[[ Task material open ]]

-- ==== Sys2Proof/Machine/Lanes.lean ====
section
/-! DEFINITION. The lane machine inside a running DECRYPT (spec/45_decrypt.md section 2) and the acceptance of a command
(spec/30_encoding.md R152), which starts it. DECRYPT's meaning is its atomic rule; the lane steps are the refinement whose
result R331 says is the same. -/

namespace Sys2Proof.Machine

/-- The operand fields (rb, rc) of a DECRYPT; none for every other command. -/
def decryptFields : Instr → Option (Reg × Reg)
  | .nop => none
  | .modinv _ _ _ => none
  | .modexp _ _ _ _ => none
  | .ptest _ _ => none
  | .genprime _ _ => none
  | .genkeys _ _ _ _ => none
  | .encrypt _ _ => none
  | .decrypt rb rc => some (rb, rc)

/-- The operand fields of the running command if it is a DECRYPT. -/
def State.runningDecrypt (s : State) : Option (Reg × Reg) :=
  match s.run with
  | .idle => none
  | .running w =>
    match decode w with
    | .error _ => none
    | .ok i => decryptFields i

/-- R325: next = 0, every lane Free, reported = ∅. -/
def DecryptUnit.start (p : Params) : DecryptUnit where
  next := 0
  lanes := List.replicate p.nLanes .free
  res := List.replicate p.ctSlots none

/-- R325: the lane machine starts for a DECRYPT that passes the checks of R321; no other command has one. -/
def State.startUnit (s : State) : State :=
  match s.runningDecrypt with
  | none => { s with unit := none }
  | some (rb, rc) =>
    match checkDecrypt rb rc s with
    | some _ => { s with unit := none }
    | none => { s with unit := some (DecryptUnit.start s.params) }

/-- ACCEPTANCE of w (R152), the lane machine started with it. -/
def State.accept (s : State) (w : Word) : State :=
  ({ s with
    lastcmd := w
    run := .running w
    done := false
    err := false
    errcode := .noError
    subcode := 0
    index := 0
    abortPending := false } : State).startUnit

/-- R326: the lowest-numbered free lane takes the next block. Not enabled when every block is dispatched or no lane is free. -/
def DecryptUnit.dispatch (u : DecryptUnit) (cnt : Nat) : DecryptUnit :=
  match u.lanes.findIdx? fun l => l == Lane.free with
  | none => u
  | some l =>
    if u.next < cnt then { u with next := u.next + 1, lanes := u.lanes.set l (.busy u.next) } else u

/-- R327: lane l reports block i with value v and is free. -/
def DecryptUnit.report (u : DecryptUnit) (l i v : Nat) : DecryptUnit :=
  { u with lanes := u.lanes.set l .free, res := u.res.set i (some v) }

/-- R329: reported = (0, ..., cnt-1). -/
def DecryptUnit.allReported (u : DecryptUnit) (cnt : Nat) : Bool :=
  (List.range cnt).all fun i => (u.res.getD i none).isSome

/-- R330: `BEmin(RES[0]) ++ ... ++ BEmin(RES[cnt-1])`. -/
def DecryptUnit.reassemble (u : DecryptUnit) (cnt : Nat) : List Byte :=
  (List.range cnt).flatMap fun i => beMin ((u.res.getD i none).getD 0)

/-- The dispatch step (R326). -/
def State.dispatchStep (s : State) : State :=
  match s.unit with
  | none => s
  | some u => { s with unit := some (u.dispatch s.ctcount.toNat) }

/-- The lane step of lane l (R327): RES[i] <- CT[i]^d mod n. Not enabled for a free lane. -/
def State.laneStep (s : State) (l : Nat) : State :=
  match s.unit, s.runningDecrypt with
  | some u, some (rb, rc) =>
    match u.lanes.getD l .free with
    | .free => s
    | .busy i => { s with unit := some (u.report l i (modExp (s.ct i) (s.reg rb) (s.reg rc))) }
  | _, _ => s

/-- The arbiter's step (R329, R330): reassembly, the capacity check and the completion. Not enabled before every block is
reported, nor while an abort is pending (R408: the completion is then CANCELLED's). -/
def State.arbiterStep (s : State) : State :=
  match s.unit with
  | none => s
  | some u =>
    if u.allReported s.ctcount.toNat && !s.abortPending then s.finishDecrypt (u.reassemble s.ctcount.toNat) else s

end Sys2Proof.Machine
end

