/-! ### Every event keeps the invariant -/

/-- A result that is a next state with the invariant and the same parameters. -/
def SafeResult (s : State) (r : Result) : Prop := ∃ t, r = .next t ∧ Inv t ∧ t.params = s.params

theorem engineStep_safe {s : State} (h : Inv s) : SafeResult s (engineStep s) := by
  unfold engineStep
  split
  · exact ⟨s, rfl, h, rfl⟩
  · next w _ =>
    unfold completionStep
    split
    · exact ⟨_, rfl, h.of_completes (.raise s s ErrCode.noConfusion) (h.store.raise _), rfl⟩
    · next i _ =>
      obtain ⟨t, ht⟩ := exec_total i s
      exact ⟨t, ht, h.of_completes (exec_completes ht) (exec_store h.store ht), (exec_kept ht).params⟩

/-- R110: a write that is taken at a locked location finds the engine Idle. -/
theorem idle_of_locked {s : State} {loc : Loc} (hu : s.busy = true → loc.writeLocked = false)
    (hw : loc.writeLocked = true) : s.busy = false :=
  Bool.eq_false_iff.2 fun hb => absurd ((hu hb).symm.trans hw) Bool.false_ne_true

theorem writeCsr_safe {s : State} (h : Inv s) {c : Csr} (v : Word) (hu : s.busy = true → (Loc.csr c).writeLocked = false) :
    Inv (s.writeCsr c v) ∧ (s.writeCsr c v).params = s.params := by
  cases c with
  | ctrl =>
    rw [State.writeCsr, State.writeCtrl]
    split
    · exact h.softReset
    · exact ⟨h.control _ _, rfl⟩
  | status => exact ⟨h.acknowledge v, rfl⟩
  | cmd =>
    rw [State.writeCsr, State.writeCmd]
    split
    · exact ⟨h.outside, rfl⟩
    · exact ⟨h.accept v, by rw [accept_eq]; rfl⟩
  | msglen => exact ⟨h.outside, rfl⟩
  | ctcount => exact ⟨h.set_operands (idle_of_locked hu rfl) h.memory ⟨h.regs.fit, h.regs.unwritten⟩, rfl⟩
  | bzero =>
    refine ⟨h.set_operands (idle_of_locked hu rfl) h.memory ⟨fun k => ?_, fun k hk => ?_⟩, rfl⟩
    · refine (reg_bzero s v k).trans_lt ?_
      split
      · exact Nat.two_pow_pos _
      · exact h.regs.fit k
    · obtain ⟨hv, hk⟩ := Bool.or_eq_false_iff.1 ((isValid_bzero s v k).symm.trans hk)
      refine (reg_bzero s v k).trans ?_
      rw [hv]
      exact h.regs.unwritten k hk
  | _ => exact ⟨h, rfl⟩

theorem writeLoc_safe {s : State} (h : Inv s) {off : Nat} {loc : Loc} (h4 : off % 4 = 0)
    (hloc : locate s.params off = some loc) (v : Word) (hu : s.busy = true → loc.writeLocked = false) :
    Inv (s.writeLoc loc v) ∧ (s.writeLoc loc v).params = s.params := by
  obtain ⟨⟨hmod, -⟩, -, -, ⟨hmsg, -⟩, ⟨hout, -⟩, -⟩ := h.legal
  have hmem : s.busy = false → (∀ x, off ≤ x → x < off + 4 → hasStorage s.params x) →
      Inv { s with mem := s.mem.writeWord off v } := fun hi hs =>
    h.set_operands hi (h.memory.writeWord v hs) ⟨h.regs.fit, h.regs.unwritten⟩
  rcases locate_cases hloc with ⟨c, rfl⟩ | ⟨k, j, rfl⟩ | ⟨hlo, hhi, hslot, rfl⟩ | ⟨hlo, hhi, rfl⟩ | ⟨hlo, hhi, rfl⟩
  · exact writeCsr_safe h v hu
  · rw [State.writeLoc]
    split
    · next hj =>
      have hstore := h.store.writeReg k (setLimb_lt v hmod hj (h.regs.fit k))
      exact ⟨h.set_operands (idle_of_locked hu rfl) h.memory ⟨hstore.regs.fit, hstore.regs.unwritten⟩, rfl⟩
    · exact ⟨h, rfl⟩
  · rw [State.writeLoc]
    split
    · next hj =>
      refine ⟨hmem (idle_of_locked hu rfl) fun x h1 h2 => Or.inl ?_, rfl⟩
      unfold ctBase msgBase at *
      omega
    · exact ⟨h, rfl⟩
  · exact ⟨hmem (idle_of_locked hu rfl) fun x h1 h2 => Or.inr (Or.inl (by unfold msgBase at *; omega)), rfl⟩
  · exact ⟨hmem (idle_of_locked hu rfl) fun x h1 h2 => Or.inr (Or.inr (by unfold outBase at *; omega)), rfl⟩

theorem busWrite_safe {s : State} (h : Inv s) (addr width : Nat) (v : Word) :
    Inv (s.busWrite addr width v) ∧ (s.busWrite addr width v).params = s.params := by
  rcases busWrite_cases s addr width v with ⟨r, hr⟩ | ⟨off, loc, -, h4, hloc, hu, hw⟩
  · rw [hr]
    exact ⟨h.outside, rfl⟩
  · obtain ⟨hinv, hp⟩ := writeLoc_safe h h4 hloc v hu
    rw [hw]
    exact ⟨hinv.outside, hp⟩
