-- ==== Sys2Proof/Machine/Energy.lean ====
section
/-! DEFINITION. Chapter 17: the allowance and its lease, grants at the seal, the ledger's close, rail scales, throttling, and the power
states short of DORMANT. Energies are in units of 4 nJ, so 1 µJ is 250 units. What the meters read and the activity counters count are
free values: the spec gives no input that carries them.
Choices of the model here, by the assumption log: log 49, 50 (DEDUCED). -/

namespace Sys2Proof.Machine

/-- R346: the fused base coefficients of the six rails, CORE first [nJ per clk]. -/
def baseNj : List Nat := [150, 60, 30, 60, 200, 48]

/-- The prices of the cyclic section in force. -/
def cyclicPrices (s : State) : Nat :=
  ((List.range (od s OD.CYCLIC_COUNT)).map (fun i => recF s OD.CYCLIC_STEPS i StepRec.PRICE)).sum

/-- R344: the charge of a frame of a period that runs only cyclic steps of a total price, at fused coefficients [µJ]. -/
def minAllowance (period prices : Nat) : Nat := cdiv (period * baseNj.sum + 4 * prices) 1000

/-- R344: MIN for the values in force. -/
def minNow (s : State) : Nat := minAllowance (od s OD.FRAME_PERIOD_CLK) (cyclicPrices s)

/-- R344: MIN_ALLOWANCE_UJ brought up to date. -/
def minUpdate (s : State) : State := odSet s OD.MIN_ALLOWANCE_UJ (minNow s)

/-- R345: the allowance in force [µJ], MIN being `mn`. -/
def allowance (s : State) (mn : Nat) : Nat :=
  if s.en.lapsed then min (od s OD.ALLOWANCE_UJ) (max (od s OD.ALLOWANCE_FLOOR_UJ) mn) else od s OD.ALLOWANCE_UJ

/-- R345: a write of ALLOWANCE_UJ, of whatever value, renews the lease. -/
def leaseRenew (s : State) : State :=
  { s with en := { s.en with leaseFrame := frameNo s, lapsed := false } }

/-- LEASE_EXPIRY (R345): ALLOWANCE_LEASE_FRAMES frames have passed in RUN without a write. -/
def execLeaseExpiry (s : State) : Res :=
  answer s (
    let n := od s OD.ALLOWANCE_LEASE_FRAMES
    if inRun s && !s.en.lapsed && n != 0 && decide (n ≤ frameDiff s.en.leaseFrame (frameNo s)) then
      alert (odAdd { s with en := { s.en with lapsed := true } } OD.ENERGY_COUNTS 0 1) 2
    else s)

/-- R348: the base charge of a frame at the scales in force, rounded up to 4 nJ. -/
def baseCharge (s : State) (period : Nat) : Nat :=
  let den := s.en.scaleDen.foldl (· * ·) 1
  let sum := ((baseNj.zip (s.en.scaleNum.zip s.en.scaleDen)).map (fun p => p.1 * p.2.1 * (den / p.2.2))).sum
  cdiv (period * sum) (4 * den)

/-- R357: the grant after throttling, in 4 nJ. -/
def grantAfter (a mn f : Nat) : Nat := 250 * mn + 250 * (a - mn) * f / 8

/-- A grant fixed now, for a frame of a period (R343, R348, R357). -/
def grantNow (s : State) (period : Nat) : LedgerFrame :=
  let mn := minAllowance period (cyclicPrices s)
  let a := allowance s mn
  let f := od s OD.THROTTLE_EIGHTHS
  { peakUj := od s OD.PEAK_UJ, granted := 250 * a, aEff := min (250 * a) (grantAfter a mn f), carriedIn := 0,
    base := baseCharge s period, steps := 0, throttle := f, minUj := mn, metered := [], fused := [], invalid := 0, ended := false }

/-- R357: the throttle factor after a reading, the largest of the last closed frame [0.01 °C]. -/
def throttleNext (f limit : Nat) (t : Int) : Nat :=
  if 100 * (limit : Int) ≤ t then max 1 (f - 1)
  else if t < 100 * ((limit : Int) - 5) then min 8 (f + 1)
  else f

/-- R343, R357: the seal: the throttle factor moves, the next frame's grant is fixed; the first frame with f below 8 alerts. -/
def ledgerSeal (s : State) (period : Nat) : State :=
  let f := throttleNext (od s OD.THROTTLE_EIGHTHS) (od s OD.THROTTLE_C) s.en.tempClosed
  let s := odSet s OD.THROTTLE_EIGHTHS f
  let s := if f < 8 ∧ s.en.throttled = false then alert { s with en := { s.en with throttled := true } } 5
    else if f = 8 then { s with en := { s.en with throttled := false } } else s
  let g := grantNow s period
  odSet { s with en := { s.en with sealed := some g } } OD.ALLOWANCE_IN_FORCE (g.aEff / 250)

/-- R343, R353: a frame starts: its grant is the sealed one, or for a frame never sealed the values of this moment; its base charge
is spent, and what throttling withholds is returned. -/
def ledgerOpen (s : State) (frame period : Nat) : State :=
  let g := match s.en.sealed with
    | some g => g
    | none => grantNow s period
  let s := odAdd s OD.HOUSEKEEPING_ENERGY 0 g.base
  let s := if g.throttle < 8 then odAdd s OD.ENERGY_COUNTS 3 1 else s
  let s := ledgerSums s g.granted g.base (g.granted - g.aEff : Nat)
  odSet { s with en := { s.en with sealed := none, frames := kput s.en.frames frame g } } OD.ALLOWANCE_IN_FORCE (g.aEff / 250)

/-! The close (R353 to R355). -/

/-- A spend drawn from lots, oldest first: a negative lot adds to it; the lots left and what is still to be drawn. -/
def drawLots : List Int → Int → List Int × Int
  | [], n => ([], n)
  | l :: t, n =>
    let m := if l < 0 then n - l else n
    let d := if l < 0 then 0 else min l m
    let r := drawLots t (m - d)
    ((if l < 0 then 0 else l - d) :: r.1, r.2)

/-- The lots after a frame closes, and what of the oldest is returned: the debts of negative lots are drawn first (R355). -/
def closeLots (lots : List Int) (aEff spend : Int) : List Int × Int :=
  let debt := ((lots.filter (· < 0)).map (fun x => -x)).sum
  let r := drawLots (lots.map (fun x => if x < 0 then 0 else x)) (spend + debt)
  let all := r.1 ++ [aEff - r.2]
  if 4 < all.length then (all.tail, all.headD 0) else (all, 0)

/-- The binary32 value nearest a positive fraction. -/
def ratioF32 (p q : Nat) : Nat :=
  if p = 0 ∨ q = 0 then 0
  else
    let k := 80 + q.log2
    let m := p * 2 ^ k / q
    roundMag fp32 none (2 * m + b2n (decide (p * 2 ^ k % q ≠ 0))) (-(k : Int) - 1)

/-- A fused coefficient as a fraction: numerator, denominator. -/
def fusedRatio (i : Nat) : Nat × Nat :=
  match ofF32 (fusedCoefficient i) with
  | .fin _ m e => if 0 ≤ e then (m * 2 ^ e.toNat, 1) else (m, 2 ^ (-e).toNat)
  | _ => (0, 1)

/-- R346: the rail of a coefficient: the operation classes, then the six bases. -/
def coeffRail (i : Nat) : Nat :=
  if 15 ≤ i then i - 15
  else if i ≤ 5 then 0
  else if i = 6 then 1
  else if i ≤ 8 then 2
  else if i = 9 then 3
  else if i ≤ 12 then 4
  else 5

/-- R346: the scales and the effective coefficients the dictionary shows. -/
def scaleShow (s : State) : State :=
  let sc := fun r => (s.en.scaleNum.getD r 1, s.en.scaleDen.getD r 1)
  let s := odPuts s OD.RAIL_SCALES 0 ((List.range 6).map (fun r => ratioF32 (sc r).1 (sc r).2))
  odPuts s OD.COEFFICIENTS 0 ((List.range 21).map (fun i =>
    let f := fusedRatio i
    let x := sc (coeffRail i)
    ratioF32 (f.1 * x.1) (f.2 * x.2)))

/-- R350, R351: a rail's samples after a frame, its count of valid frames, its scale as a fraction, and whether M / F exceeds 1. -/
def railUpdate (l : List (Nat × Nat)) (count m f margin smin : Nat) (valid : Bool) :
    List (Nat × Nat) × Nat × (Nat × Nat) × Bool :=
  if valid = false then ([], 0, (1, 1), false)
  else
    let l := l ++ [(m, f)]
    let l := l.drop (l.length - 256)
    let n := count + 1
    let ms := (l.map Prod.fst).sum
    let fs := (l.map Prod.snd).sum
    if n < 256 ∨ fs = 0 then (l, n, (1, 1), false)
    else if fs < ms then (l, n, (1, 1), true)
    else
      let p := ms * (1000 + margin)
      let q := fs * 1000
      if q ≤ p then (l, n, (1, 1), false)
      else if p * 1000 < smin * q then (l, n, (min smin 1000, 1000), false)
      else (l, n, (p, q), false)

/-- R350: every rail's scale updated from a closed frame. -/
def scaleUpdate (s : State) (metered fused : List Nat) (invalid : Nat) : State :=
  let s := (List.range 6).foldl (fun t r =>
    let x := railUpdate (t.en.samples.getD r []) (odGet t OD.VALID_FRAMES r) (metered.getD r 0) (fused.getD r 0)
      (od t OD.CAL_MARGIN_PM) (od t OD.S_MIN_PM) (!bitOf invalid (5 - r))
    let t := odPut t OD.VALID_FRAMES r (x.2.1 % 2 ^ 32)
    let en := { t.en with samples := lset t.en.samples r x.1, scaleNum := lset t.en.scaleNum r x.2.2.1.1,
                          scaleDen := lset t.en.scaleDen r x.2.2.1.2 }
    let t := { t with en := en }
    if x.2.2.2 then alert (odAdd t OD.ENERGY_COUNTS 1 1) 3 else t) s
  scaleShow s

/-- What a rail's meter and the activity counters gave for a frame: free values within their fields (R349). -/
def takeMeters (s : State) : List Nat × List Nat × Nat × State :=
  let m := (List.range 6).map (fun r => Config.free (s.freeCtr + r) % 2 ^ 32)
  let f := (List.range 6).map (fun r => Config.free (s.freeCtr + 6 + r) % 2 ^ 32)
  (m, f, Config.free (s.freeCtr + 12) % 64, { s with freeCtr := s.freeCtr + 13 })

/-- Six rails in one field, CORE highest. -/
def railsField (l : List Nat) : Nat := ((List.range 6).map (fun r => l.getD r 0 * 2 ^ (32 * (5 - r)))).sum

/-- FRAME_CLOSE (R353): frame `n` closes; SCALE_UPDATE (R350) follows. -/
def frameClose (s : State) (n : Nat) : State :=
  match kfind s.en.frames n with
  | none => s
  | some g =>
    let mt := takeMeters s
    let s := mt.2.2.2
    let spend := g.base + g.steps
    let carriedIn := s.en.lots.sum
    let c := closeLots s.en.lots g.aEff spend
    let overspent := decide (((min ((g.aEff : Int) + carriedIn) (250 * g.peakUj : Nat)) : Int) < spend)
    let cold := (List.range 6).any (fun r => decide (odGet s OD.VALID_FRAMES r < 256))
    let ret := ((g.granted - g.aEff : Nat) : Int) + c.2
    let s := ringPush s OD.LEDGER_RING (mkRec [(LedgerRec.FRAME, n), (LedgerRec.GRANTED, g.granted),
      (LedgerRec.WITHHELD, g.granted - g.aEff), (LedgerRec.CARRIED_IN, ofInt 32 carriedIn), (LedgerRec.SPENT_BASE, g.base),
      (LedgerRec.SPENT_STEPS, g.steps), (LedgerRec.CARRIED_OUT, ofInt 32 c.1.sum), (LedgerRec.RETURNED, ofInt 32 ret),
      (LedgerRec.METERED, railsField mt.1), (LedgerRec.THROTTLE, g.throttle), (LedgerRec.COLD, b2n cold),
      (LedgerRec.OVERSPEND, b2n overspent), (LedgerRec.METER_INVALID, mt.2.2.1)])
    let s := ledgerSums s 0 0 c.2
    let s := if overspent then alert (odAdd s OD.ENERGY_COUNTS 2 1) 4 else s
    let s := { s with en := { s.en with lots := c.1, frames := kdel s.en.frames n } }
    scaleUpdate s mt.1 mt.2.1 mt.2.2.1

/-- R351, R352, R345, R357: the ledger at entry to RUN. -/
def ledgerEntry (s : State) : State :=
  let en := { s.en with lots := [], frames := [], sealed := none, leaseFrame := frameNo s, lapsed := false,
                        samples := List.replicate 6 [], scaleNum := List.replicate 6 1, scaleDen := List.replicate 6 1, throttled := false }
  scaleShow (odClear (odSet { s with en := en } OD.THROTTLE_EIGHTHS 8) OD.VALID_FRAMES)

/-! Power states (R359 to R361). -/

/-- R360: is the device quiescent? -/
def quiescent (s : State) : Bool :=
  (List.range 32768).all (fun r => let st := rowGet s r Row.STATE; st == 0 || st == 4 || st == 6 || st == 7)
  && s.frm.flights.isEmpty
  && (List.range 2048).all (fun i => recF s OD.CLASP_RECORDS i ClaspRec.STATE == 0)
  && s.net.qps.all (fun p => p.2.posted.isEmpty && p.2.wqes.isEmpty && p.2.sent.isEmpty
      && (qpState s p.1 == 0 || (qpF s p.1 QpCtx.SQ_CI == qpF s p.1 QpCtx.SQ_PI && qpF s p.1 QpCtx.ACK_PSN == qpF s p.1 QpCtx.SEND_PSN)))
  && (List.range 512).all (fun c => dmaState s c != 1)

/-- POWER_STATE_REQ written (R359): 1 IDLE, 2 ACTIVE; DORMANT in IDLE is the power chapter's. -/
def powerRequest (s : State) (v : Nat) : State :=
  let p := od s OD.POWER_STATE
  if v = 1 ∧ p = 0 then
    let s := odSet (odSet s OD.POWER_STATE 1) OD.POWER_REQ_STATUS 0
    { s with en := { s.en with idleSince := frameNo s } }
  else if v = 2 ∧ p = 2 then
    let en := { s.en with exitSealed := false }
    let s := { odSet (odSet s OD.POWER_STATE 3) OD.POWER_REQ_STATUS 0 with en := en }
    let ls := (List.range 64).filter (bitOf s.en.savedEnable)
    let s := odSet s OD.LINK_ENABLE s.en.savedEnable
    let s := ls.foldl (fun t l => linkTrain t l 0) s
    tickOpen s
  else if v = 3 ∧ p ≠ 2 then odSet s OD.POWER_REQ_STATUS 2
  else s

/-- IDLE_ENTRY (R359): a quiescent device at a tick: the last frame closes, every lot is returned, links are disabled. -/
def idleEntry (s : State) : State :=
  if od s OD.POWER_STATE = 1 ∧ quiescent s = true then
    let s := (s.en.frames.map Prod.fst).foldl frameClose s
    let s := ledgerSums s 0 0 s.en.lots.sum
    let s := { s with en := { s.en with lots := [], savedEnable := od s OD.LINK_ENABLE } }
    let s := ((List.range 64).filter (bitOf (od s OD.LINK_ENABLE))).foldl linkDisable s
    odSet s OD.POWER_STATE 2
  else s

/-- IDLE_DRAIN_TIMEOUT (R359): ENTERING_IDLE has lasted IDLE_DRAIN_FRAMES. -/
def execIdleDrainTimeout (s : State) : Res :=
  answer s (if od s OD.POWER_STATE = 1 ∧ od s OD.IDLE_DRAIN_FRAMES ≤ frameDiff s.en.idleSince (frameNo s)
    then odSet (odSet s OD.POWER_STATE 0) OD.POWER_REQ_STATUS 1 else s)

/-- R361: metered energy of IDLE accumulates in IDLE_ENERGY: a free amount, taken as the device leaves IDLE. -/
def idleMetered (s : State) : State :=
  let x := takeFree s
  odAdd x.2 OD.IDLE_ENERGY 0 x.1

end Sys2Proof.Machine
end

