-- ==== Sys2Proof/Machine/CoreOps.lean ====
section
/-! DEFINITION. Chapter 04: the ops of step programs (R77 to R92). A command names a core; the op runs where the core's program is at
a word of that opcode, and otherwise nothing changes.
Choices of the model here, by the assumption log: log 13, 67, 68 (DESIGN CHOICE); log 14, 20, 65 (DEDUCED). -/

namespace Sys2Proof.Machine

/-! Sequencing. -/

/-- R80: the op after the one at `at_`: a loop whose body ends there repeats, or is left. -/
def nextPc : List LoopSt → Nat → Nat × List LoopSt
  | [], a => (a + 1, [])
  | l :: t, a =>
    if l.last = a then (if 0 < l.left then (l.first, { l with left := l.left - 1 } :: t) else nextPc t a)
    else (a + 1, l :: t)

/-- The op at `a` counted as executed and the next one reached. -/
def stepPast (cs : CoreSt) (a : Nat) : CoreSt :=
  let n := nextPc cs.loops a
  { cs with pc := n.1, loops := n.2, executed := cs.executed + 1, waitFrom := none }

/-- The op at pc done. -/
def opDone (s : State) (c : Nat) (cs : CoreSt) : State := setCore s c (stepPast cs cs.pc)

/-- R82: the step ends at the op at pc with a status. -/
def opStop (s : State) (c : Nat) (cs : CoreSt) (status : Nat) : State :=
  setCore s c { cs with ended := true, status := status, opIndex := cs.pc }

/-- The op word at pc of a core whose program runs and has opcode `op` there. -/
def opAt (s : State) (c op : Nat) : Option (Flight × Nat) :=
  match flightOn s (coreUnit c) with
  | none => none
  | some f =>
    let cs := coreOf s c
    let w := cs.words.getD cs.pc 0
    if cs.running && !cs.ended && getF w OpWord.OP == op then some (f, w) else none

/-- An op run where the program is at it: `body` gets the core and the op word. -/
def opRun (s : State) (c op : Nat) (body : Flight → CoreSt → Nat → State) : Res :=
  answer s (match opAt s c op with
    | none => s
    | some p => body p.1 (coreOf s c) p.2)

/-- X:Y as a 32-bit immediate. -/
def immOf (w : Nat) : Nat := getF w OpWord.X * 65536 + getF w OpWord.Y

/-- The parameter register SEL names, `k` on (R81: SEL + 1 is taken mod 16). -/
def paramOf (cs : CoreSt) (w k : Nat) : Nat := cs.pr.getD ((getF w OpWord.SEL + k) % 16) 0

/-! Control ops. -/

/-- NOP (R81). -/
def execNop (core : Nat) (s : State) : Res := opRun s core 0x00 (fun _ cs _ => opDone s core cs)

/-- END (R81, R83): the program ends once every asynchronous op has finished. -/
def execEndOp (core : Nat) (s : State) : Res :=
  opRun s core 0x01 (fun _ cs _ =>
    if cs.asyncs.isEmpty then setCore s core { cs with ended := true, opIndex := 0xFFFF, executed := cs.executed + 1 } else s)

/-- LOOP (R80): the body of Y words runs as often as X, or a parameter's low 16 bits, says; 0 skips it. -/
def execLoop (core : Nat) (s : State) : Res :=
  opRun s core 0x02 (fun _ cs w =>
    let y := getF w OpWord.Y
    let n := if getF w OpWord.FLAG = 1 then paramOf cs w 0 % 65536 else getF w OpWord.X
    if n = 0 ∨ y = 0 then setCore s core (stepPast cs (cs.pc + y))
    else setCore s core { cs with pc := cs.pc + 1, executed := cs.executed + 1, waitFrom := none,
                                  loops := ⟨cs.pc + 1, cs.pc + y, n - 1⟩ :: cs.loops })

[[ Task material closed ]]

In the records above, find each line holding "hloc" and copy it.

    (hloc : locate s.params off = some loc) (v : Word) (hu : s.busy = true → loc.writeLocked = false) :
  rcases locate_cases hloc with ⟨c, rfl⟩ | ⟨k, j, rfl⟩ | ⟨hlo, hhi, hslot, rfl⟩ | ⟨hlo, hhi, rfl⟩ | ⟨hlo, hhi, rfl⟩
  rcases busWrite_cases s addr width v with ⟨r, hr⟩ | ⟨off, loc, -, h4, hloc, hu, hw⟩
  · obtain ⟨hinv, hp⟩ := writeLoc_safe h h4 hloc v hu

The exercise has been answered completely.